Seine Stimme bebte, ein Zittern erschütterte seine gesamten Körper, der Applaus wurde stärker.
Ich klage an! Wer nicht hier hergehört, darf hier nicht sein!
Ich klage an! Wer hier ist, muss unsere Werte leben.
Ich klage an! Wer uns täuscht, der muss weg!
Ich klage an! Wer nicht für uns ist, ist gegen uns!
Außerdem klage ich an, wir müssen unsere Grenzen stärken!
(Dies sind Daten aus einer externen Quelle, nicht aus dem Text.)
-- ==== Sys2Proof/WellFormed.lean ====
section
/-! DEFINITION. The register validation that a decoded instruction has to pass before it is executed (40_step_cycle.md R86).

The register fields `regA` and `regB` and the I-format offset are bounded by their types (R86: "the check always passes";
R87: "this check can never fail"). What is left is the R-format destination. -/

namespace Sys2Proof

/-- The check on the R-format destination register number: `raw16 <= 7`, that is `w[15:3] = 0`
(30_encoding.md R59, 40_step_cycle.md R86). Register 0 passes it. -/
def destOk (dest : BitVec 16) : Bool := decide (dest.toNat ≤ 7)

/-- An instruction is well-formed when every register operand is in [0,7] (40_step_cycle.md R86). -/
def Instr.wellFormed : Instr → Bool
  | .add _ _ dest => destOk dest
  | .nor _ _ dest => destOk dest
  | .lw _ _ _ => true
  | .sw _ _ _ => true
  | .beq _ _ _ => true
  | .jalr _ _ => true
  | .halt => true
  | .noop => true

end Sys2Proof
end

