-- ==== Sys2Proof/Tests/Slice0.lean ====
section
/-! SUPPORT. Tests: their expected results are the spec's worked examples and tables (95_test_vectors.md), read by hand. -/

namespace Sys2Proof.Tests

open Sys2Proof Sys2Proof.Machine

/-! ## Small states -/

/-- A Running core at `pc` with some words and some registers set, everything else as after reset. -/
def small (pc : Int) (words : List (Nat × Word)) (regs : List (RegIdx × Word)) : State :=
  regs.foldl (fun s p => s.writeReg p.1 p.2)
    { State.reset with pc := pc, mem := words.foldl (fun m p => m.put p.1 p.2) [] }

/-- The next state, when there is one. -/
def after (o : Host.Outcome State Fault Refusal) : Option State :=
  match o with
  | .next t => some t
  | .fault _ => none
  | .refused _ => none

/-- The instruction the decoder gives, when the word is legal. -/
def legal (w : Word) : Option Instr := (decode w).toOption

/-- The verdict on an illegal word. -/
def illegal (w : Word) : Option Illegal :=
  match decode w with
  | .error e => some e
  | .ok _ => none

/-- The encoder's word or its error. -/
def encoded (e : EncoderInput) : Option Nat ⊕ EncoderError :=
  match encoderBlock e with
  | .ok w => .inl (some w.toNat)
  | .error err => .inr err

/-! ## WellFormed: the one check, on both instructions that have it (30_encoding.md R59) -/

theorem test_wellFormed_add_refuses_8 : (Instr.add 1 2 8).wellFormed = false := by decide
theorem test_wellFormed_nor_refuses_all_ones : (Instr.nor 0 0 0xFFFF).wellFormed = false := by decide
theorem test_wellFormed_add_accepts_0 : (Instr.add 1 2 0).wellFormed = true := by decide

/-! ## Decoding, words written out from the formats (30_encoding.md R52 to R55; tables D and E) -/

theorem test_decode_add : legal 0b0000000_000_001_010_0000000000000_011#32 = some (.add 1 2 3) := by decide
theorem test_decode_nor : legal 0b0000000_001_001_010_0000000000000_011#32 = some (.nor 1 2 3) := by decide
theorem test_decode_lw : legal 0b0000000_010_001_010_1000000000000000#32 = some (.lw 1 2 0x8000) := by decide
theorem test_decode_sw : legal 0b0000000_011_101_110_1111111111111100#32 = some (.sw 5 6 0xFFFC) := by decide
theorem test_decode_beq : legal 0b0000000_100_001_010_0000000000000010#32 = some (.beq 1 2 2) := by decide
theorem test_decode_jalr : legal 0b0000000_101_001_010_0000000000000001#32 = some (.jalr 1 2) := by decide
theorem test_decode_halt : legal 0b0000000_110_0000000000000000000001#32 = some .halt := by decide
theorem test_decode_noop : legal 0b0000000_111_1111111111111111111111#32 = some .noop := by decide
theorem test_decode_zero_word_is_add : legal 0#32 = some (.add 0 0 0) := by decide
theorem test_decode_refuses_bit_25 : illegal 58720256#32 = some .unsupportedOpcode := by decide
theorem test_decode_refuses_bits_15_3 : illegal 655371#32 = some .invalidRegister := by decide
theorem test_decode_opcode_error_first : illegal 33554440#32 = some .unsupportedOpcode := by decide
theorem test_decodeTableWord_lw : decodeTableWord 32 0x00810005 = some (.lw 0 1 5) := by decide

/-! ## Encoding (table E) -/

theorem test_encode_sw : encode (.sw 5 6 0xFFFC) = 15663100#32 := by decide
theorem test_encode_jalr : encode (.jalr 1 2) = 21626880#32 := by decide
theorem test_encoder_sw : encoded ⟨3, 5, 6, 0, -4⟩ = .inl (some 15663100) := by decide
theorem test_encoder_lowest_offset : encoded ⟨2, 1, 2, 0, -32768⟩ = .inl (some 9076736) := by decide
theorem test_encoder_refuses_offset : encoded ⟨2, 1, 2, 0, -32769⟩ = .inr .offsetRange := by decide
theorem test_encoder_register_error_first : encoded ⟨2, 8, 0, 0, 40000⟩ = .inr .invalidRegister := by decide
theorem test_encoder_refuses_dest_0 : encoded ⟨0, 1, 2, 0, 0⟩ = .inr .invalidRegister := by decide
theorem test_encoder_highest_register : encoded ⟨0, 7, 7, 7, 0⟩ = .inl (some 4128775) := by decide

/-! ## One step of each instruction (tables A, N, L, B, J, H and Part 4) -/

/-- Table A: 2147483647 + 1 wraps. -/
theorem test_add_wraps :
    (after (step (small 0 [(0, 0x000A0003)] [(1, 2147483647), (2, 1)]))).map (fun t => (t.reg 3, t.pc, t.icount)) =
      some (0x80000000#32, 1, 1) := by decide

/-- Table A: `add 0 0 0`, the zero word, doubles register 0. -/
theorem test_add_register_zero :
    (after (step (small 0 [(0, 0)] [(0, 3)]))).map (·.reg 0) = some 6#32 := by decide

/-- Table N: 3855 nor 255. -/
theorem test_nor_example :
    (after (step (small 0 [(0, 0x004A0003)] [(1, 3855), (2, 255)]))).map (·.reg 3) = some 0xFFFFF000#32 := by decide

/-- F4, on `nor`: the word 4194312 has bit 3 set. -/
theorem test_nor_reserved_bit_faults :
    (after (step (small 7 [(7, 4194312)] []))).map
      (fun t => (t.run, t.faultCause, t.faultPc, t.faultInfo, t.pc, t.icount)) =
      some (.faulted, .invalidRegister, 7, 4194312, 7, 0) := by decide

/-- `lw 1 1 0` reads the base before it writes the destination. -/
theorem test_lw_base_is_destination :
    (after (step (small 0 [(0, 8978432), (20, 77)] [(1, 20)]))).map (fun t => (t.reg 1, t.pc)) =
      some (77#32, 1) := by decide

/-- Table L: base 2147483647 and offset 32767 record an address that needs 33 bits. -/
theorem test_lw_out_of_bounds :
    (after (step (small 0 [(0, 9076735)] [(1, 2147483647)]))).map (fun t => (t.faultCause, t.faultInfo)) =
      some (.memoryBounds, 2147516414) := by decide

/-- Table L: base 98303 and offset -32768 store at the last word. -/
theorem test_sw_last_word :
    (after (step (small 0 [(0, 0x00CA8000)] [(1, 98303), (2, 5)]))).map (fun t => (t.mem.word? 65535, t.pc)) =
      some (some 5#32, 1) := by decide

/-- F1: `sw 0 1 -1` faults. -/
theorem test_sw_below_memory :
    (after (step (small 0 [(0, 12713983)] []))).map (fun t => (t.run, t.faultInfo, t.mem, t.icount)) =
      some (.faulted, -1, [(0, 12713983)], 0) := by decide

/-- Table B: `beq 0 0 -4` at 5 goes to 2. -/
theorem test_beq_backward : (after (step (small 5 [(5, 16842748)] []))).map (·.pc) = some 2 := by decide

/-- Table B: not taken. -/
theorem test_beq_not_taken :
    (after (step (small 2 [(2, 17432578)] [(1, 4), (2, 5)]))).map (·.pc) = some 3 := by decide

/-- T8: `jalr 1 2` at 4. -/
theorem test_jalr_example :
    (after (step (small 4 [(4, 21626880)] [(1, 9)]))).map (fun t => (t.reg 2, t.reg 1, t.pc)) =
      some (5#32, 9#32, 9) := by decide

/-- Table J: `jalr 3 3` at 1 falls through. -/
theorem test_jalr_same_register :
    (after (step (small 1 [(1, 22740992)] [(3, 500)]))).map (fun t => (t.reg 3, t.pc)) = some (2#32, 2) := by decide

/-- F6: `halt` at 65535. -/
theorem test_halt_at_last_address :
    (after (step (small 65535 [(65535, 25165824)] []))).map (fun t => (t.run, t.pc, t.icount)) =
      some (.halted, 65536, 1) := by decide

/-- Table H: a `noop` with every ignored bit set. -/
theorem test_noop_non_canonical :
    (after (step (small 2 [(2, 0x01FFFFFF)] [(1, 9)]))).map (fun t => (t.run, t.pc, t.reg 1)) =
      some (.running, 3, 9#32) := by decide

/-- F5: the fetch from -1. -/
theorem test_fetch_from_minus_one :
    (after (step (small (-1) [] []))).map (fun t => (t.faultCause, t.faultPc, t.faultInfo)) =
      some (.pcOutOfRange, -1, -1) := by decide

/-- F2: the word -1 is an unsupported opcode. -/
theorem test_unsupported_opcode :
    (after (step (small 1 [(1, 0xFFFFFFFF)] []))).map (fun t => (t.faultCause, t.faultPc, t.faultInfo)) =
      some (.unsupportedOpcode, 1, 4294967295) := by decide

/-- The host's placement: the first step after reset runs the placed word (`jalr 0 1` at 0). -/
theorem test_withFetchWord_runs :
    (after (step (State.reset.withFetchWord 32 0x01410000))).map (fun t => (t.reg 1, t.pc, t.icount)) =
      some (1#32, 0, 1) := by decide

/-! ## Witnesses: for each statement with hypotheses, a state and operands that meet them -/

theorem witness_LaunchPlacesImageFromAddressZero_fits :
    ([8454149#32, 25165824#32] : List Word).length ≤ 65536 := by decide

theorem witness_LaunchPlacesImageFromAddressZero_full :
    (List.replicate 65536 (0#32 : Word)).length ≤ 65536 := by rw [List.length_replicate]

theorem witness_LaunchPlacesImageFromAddressZero_refused :
    65536 < (List.replicate 65537 (0#32 : Word)).length := by rw [List.length_replicate]; decide

theorem witness_EveryStepKeepsInvariant : State.reset.Inv ∧ ∃ t, step (small 0 [(0, 0)] []) = .next t :=
  ⟨⟨by decide, ⟨by decide, by decide⟩, ⟨by decide, by decide⟩, ⟨rfl, rfl, rfl⟩⟩, _, rfl⟩

/-- A Faulted state with the invariant that a step keeps. -/
theorem witness_EveryStepKeepsInvariant_faulted :
    ((small 1 [(1, 0xFFFFFFFF)] []).takeFault .unsupportedOpcode 4294967295).Inv :=
  ⟨by decide, ⟨by decide, by decide⟩, ⟨by decide, by decide⟩, ⟨rfl, by decide, by decide⟩⟩

theorem witness_HaltedCoreStandsAfterHalt :
    (small 2 [(2, 25165824)] []).haltBehind ∧ ∃ t, step (small 2 [(2, 25165824)] []) = .next t ∧ t.run = .halted :=
  ⟨fun h => (nomatch h), _, rfl, rfl⟩

theorem witness_DecodeOfEncodeIsTheInstruction : (Instr.add 7 7 7).wellFormed = true := by decide

theorem witness_EncodeOfDecodeIsTheWordIfCanonical :
    legal 0x014A0001#32 = some (.jalr 1 2) ∧ legal 0x014A0000#32 = some (.jalr 1 2) := by decide

theorem witness_DecodeVerdictOnEveryWord :
    (7 : RegIdx).val = ((0x00BFFFFF#32).extractLsb 21 19).toNat ∧
      (7 : RegIdx).val = ((0x00BFFFFF#32).extractLsb 18 16).toNat ∧
      (0xFFFF : BitVec 16) = (0x00BFFFFF#32).extractLsb 15 0 := by decide

theorem witness_EncoderRefusesWhatIsOutOfRange :
    encoded ⟨1, 0, 0, 7, 0⟩ = .inl (some 4194311) ∧ encoded ⟨1, 8, 0, 7, 0⟩ = .inr .invalidRegister ∧
      encoded ⟨4, 0, 7, 0, 32767⟩ = .inl (some 17268735) ∧ encoded ⟨4, 0, 7, 0, 32768⟩ = .inr .offsetRange ∧
      encoded ⟨5, 0, 8, 0, 0⟩ = .inr .invalidRegister ∧ encoded ⟨5, 4, 7, 0, 0⟩ = .inl (some 23527424) ∧
      encoded ⟨6, -1, 9, 0, 0⟩ = .inl (some 25165824) := by decide

theorem witness_EncoderPacksFieldsByFormula : encoded ⟨0, 1, 2, 3, 0⟩ = .inl (some 655363) := by decide

theorem witness_EncoderBlockGivesTheInstructionsWord :
    (Instr.nor 0 0 0).wellFormed = true ∧ (Instr.nor 0 0 1).wellFormed = true := by decide

theorem witness_EncodedWordDecodesToItsInputs :
    encoded ⟨2, 7, 7, 5, -1⟩ = .inl (some 12582911) ∧ encoded ⟨5, 1, 0, 3, 3⟩ = .inl (some 21495808) := by decide

theorem witness_AddWritesWrappedSum_and_NorWritesBitwiseNor :
    (0 : BitVec 16).toNat = (0 : RegIdx).val ∧ (7 : BitVec 16).toNat = (7 : RegIdx).val := by decide

theorem witness_RFormatReservedBitsRaiseInvalidRegister :
    7 < (8 : BitVec 16).toNat ∧ dispatch 655368#32 = some (.add 1 2 8) ∧
      dispatch 4194312#32 = some (.nor 0 0 8) ∧ (small 0 [(0, 655368)] []).memWord 0 = 655368#32 ∧
      (small 65535 [(65535, 4194312)] []).memWord 65535 = 4194312#32 ∧
      (small 65535 [(65535, 4194312)] []).run = .running := by decide

/-- Clauses of `lw` and `sw` at the two edges of the memory, on both sides. -/
theorem witness_LwAndSw_effectiveAddress :
    (small 0 [] [(1, 1)]).effectiveAddress 1 0xFFFF = 0 ∧
      (small 0 [] [(1, 65536)]).effectiveAddress 1 0xFFFF = 65535 ∧
      (small 0 [] [(1, 65535)]).effectiveAddress 1 1 = 65536 ∧
      (small 0 [] []).effectiveAddress 0 0xFFFF = -1 := by decide

/-- `sw` to `npc`. -/
theorem witness_SwStoresOneWordAtItsAddress_npc :
    (small 1 [] []).effectiveAddress 0 2 = (small 1 [] []).pc + 1 := by decide

/-- `beq` out of the memory on both sides, from a Running core. -/
theorem witness_BeqBranchesOnEqualRegisters :
    (small 0 [] []).run = .running ∧ (small 0 [] []).reg 0 = (small 0 [] []).reg 0 ∧
      (after (exec (.beq 0 0 0xFFFE) (small 0 [] []))).map (·.pc) = some (-1) ∧
      (after (exec (.beq 1 1 0) (small 65535 [] []))).map (·.pc) = some 65536 ∧
      (small 0 [] [(1, 1)]).reg 1 ≠ (small 0 [] [(1, 1)]).reg 0 := by decide

theorem witness_JalrLinksThenJumps :
    (0 : Int) ≤ (small 65535 [] []).pc ∧ (small 65535 [] []).pc ≤ 65535 ∧ (1 : RegIdx) ≠ 2 := by decide

theorem witness_NoopOnlyAdvancesThePc :
    (small 65535 [] []).run = .running ∧ (small 65535 [] []).pc = 65535 := by decide

theorem witness_StepRunsTheDecodedInstruction :
    (small 65535 [(65535, 29360128)] []).run = .running ∧ legal ((small 65535 [(65535, 29360128)] []).memWord 65535) =
      some .noop ∧ (small 0 [(0, 655368)] []).run = .running ∧
      dispatch ((small 0 [(0, 655368)] []).memWord 0) = some (.add 1 2 8) := by decide

theorem witness_StoppedCoreNeverChanges :
    (small 0 [] []).halt.verdict = some true ∧ (small 0 [] []).verdict = none ∧
      ((small 0 [] []).takeFault .pcOutOfRange 0).verdict = some false := by decide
Ich klage an, kein Fremder darf unsere Grenzen passieren!
Ich klage an!«
Der Spanier nickte heftig mit dem Kopf. Der Franzose und der Spanier bauten sich bedrohlich vor dem Italiener auf, die Nonna beobachtete die Szene wie gelähmt. Der Marzano wollte fliehen und versuchte die beiden anderen von sich zu schieben. Da begann eine heftige Schlägerei auf dem Podium.
Sie beschimpften sich mit lauten Kraftausdrücken, während sie aufeinander einprügelten.
Es war nicht zu überhören, der Spanier bellte kein p mehr, zischte das s nicht mehr. Der Franzose hatte seinen provenzalischen Dialekt vollkommen vergessen.
Alle drei brüllten sich in chinesischer Sprache an.
Ich versuchte so schnell wie möglich aus der Halle zu verschwinden, um diesem unwürdigen Schauspiel zu entkommen.
Vor der Halle unterhielten sich zwei Parmaschinken auf rumänisch.